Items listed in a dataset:
----------------

/-- SUMMARY_COMPARE (R384): the leader of the best summary claims; the first claim is accepted, and its island is published. Any other island
stays dark. -/
def execSummaryCompare (s : State) : Out :=
  match s.ev with
  | some (.summaryCompare leader) =>
    let key (m : Summary) : Nat × Nat × Nat := (m.size, m.host, m.key)
    .next (match s.power.lines.find? fun m => m.ret == leader with
      | none => s
      | some m =>
        if (s.shedOf leader).dark ≠ 0 ∨ s.power.claimed = some leader then s
        else
          let kept := ((s.place leader).map Island.kept).getD []
          if s.power.claimed.isSome || s.power.lines.any fun n => better (key n) (key m) then s.darkenAll kept 5
          else
            let s := kept.foldl (fun s p => s.modShed p.rep.ret fun h => if h.phase = 5 then { h with phase := 6 } else h) s
            { s with power := { s.power with claimed := some leader } })
  | _ => .next s

/-! Publication (R386, R387, R389). -/

/-- The firmware context that starts in slot 62 of a tile (0, 0) (R389). Where it starts and with how many registers the manual does not
say. Log 1. -/
def firmwareCtx (r : Nat) : Ctx := Ctx.fresh .firmware .f 0 0 0 128 (BitVec.ofNat 64 (tileAddr (coreId r 0) 0))

/-- The entry of a live reticle (R387): its live passes go to reticles that live too. -/
def topoEntryOf (r : Nat) (x : Report) (live : List Nat) (sides : List Nat) : List Word :=
  let pass := sumOf ((List.range 4).map fun d =>
    if sides.contains d && ((neighbourRet r d).any fun q => live.contains q) then 2 ^ (62 - d) else 0)
  [BitVec.ofNat 64 (2 ^ 63 + pass) ||| (x.devices &&& (maskBits 47 36)) ||| BitVec.ofNat 64 x.failTiles.length]
  ++ (List.range 3).map (mapWord x.failTiles) ++ (List.range 3).map (mapWord x.failRouters) ++ [Config.idHash x.ret]

/-- Write words of the topology table. -/
def putTopo (t : Map Word) (off : Nat) (l : List Word) : Map Word :=
  (l.zip (List.range l.length)).foldl (fun t p => mset 0 (off + 8 * p.2) p.1 t) t

/-- The topology table (R386, R387) from the placed reticles that have their firmware. -/
def State.topology (s : State) (leader : Nat) (i : Island) : Map Word :=
  let kept := i.kept.filter fun p => (s.shedOf p.rep.ret).phase == 7
  let live := kept.map (posNumber i.shift)
  let head : Word :=
    BitVec.ofNat 64 (2 ^ 63 + Config.moduleNumber % 256 * 2 ^ 48 + s.power.epoch % 2 ^ 16 * 2 ^ 32
      + ((i.kept.find? fun p => p.rep.ret == leader).map (posNumber i.shift)).getD 0 * 2 ^ 24 + live.length * 2 ^ 18
      + (s.shedOf leader).restarts % 4 * 2 ^ 16 + s.power.lines.length % 256 * 2 ^ 8)
  let t := kept.foldl (fun t p =>
    let r := posNumber i.shift p
    let sides := [0, 1, 2, 3].filter fun d => i.kept.any fun q => passAgreed p.rep q.rep d
    putTopo t (0x2040 + 64 * r) (topoEntryOf r p.rep live sides)) (putTopo [] 0x2000 [head])
  (upTo 49 fun r => !live.contains r).foldl (fun t r =>
    let placed := (i.violators ++ i.others ++ i.kept).find? fun p => posNumber i.shift p == r
    let why := (s.shedOf ((placed.map fun (p : Pos) => p.rep.ret).getD r)).dark
    putTopo t (0x2040 + 64 * r) [BitVec.ofNat 64 ((if why = 0 then 2 else why) * 2 ^ 55)]) t

/-- Log that firmware did not authenticate (R343, R389). -/
def State.logFirmauth (s : State) (r : Nat) : State :=
  let e : LogEntry :=
    { cls := 63, kind := 5, act := 1, ret := r, tile := 0, slot := 0, gen := 0, addr := 0, ak := 0,
      code := causeCode .firmauth, detail := 0 }
  (s.logEntry r e).1

/-- Once every reticle of the claimed island has its coordinates, the table is written and firmware starts on each (R386, R389). -/
def State.publish (s : State) (leader : Nat) : State :=
  match s.place leader with
  | none => s
  | some i =>
    if i.kept.any fun p => (s.shedOf p.rep.ret).phase == 6 then s
    else
      let live := (i.kept.filter fun p => (s.shedOf p.rep.ret).phase == 7).map (posNumber i.shift)
      if live.isEmpty then s
      else
        let s : State := { s with topo := s.topology leader i }
        live.foldl (fun s r => s.setCtx { core := coreId r 0, slot := 62 } (firmwareCtx r)) s

/-- ELECTION_RESTART (R381): a reticle of the claimed island that receives no coordinates goes back too, and is not waited for. -/
def execElectionRestart (s : State) : Out :=
  match s.ev with
  | some (.electionRestart r) =>
    .next (if (s.shedOf r).phase ≠ 6 then s.restart r
      else match s.power.claimed with
        | none => s
        | some leader =>
          if leader = r then s else ((s.modShed r fun h => { h with phase := 5 }).restart r).publish leader)
  | _ => .next s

----------------

Work required: Count how many lines above contain the word "phase". Reply with the number alone.

Answer for the task: 6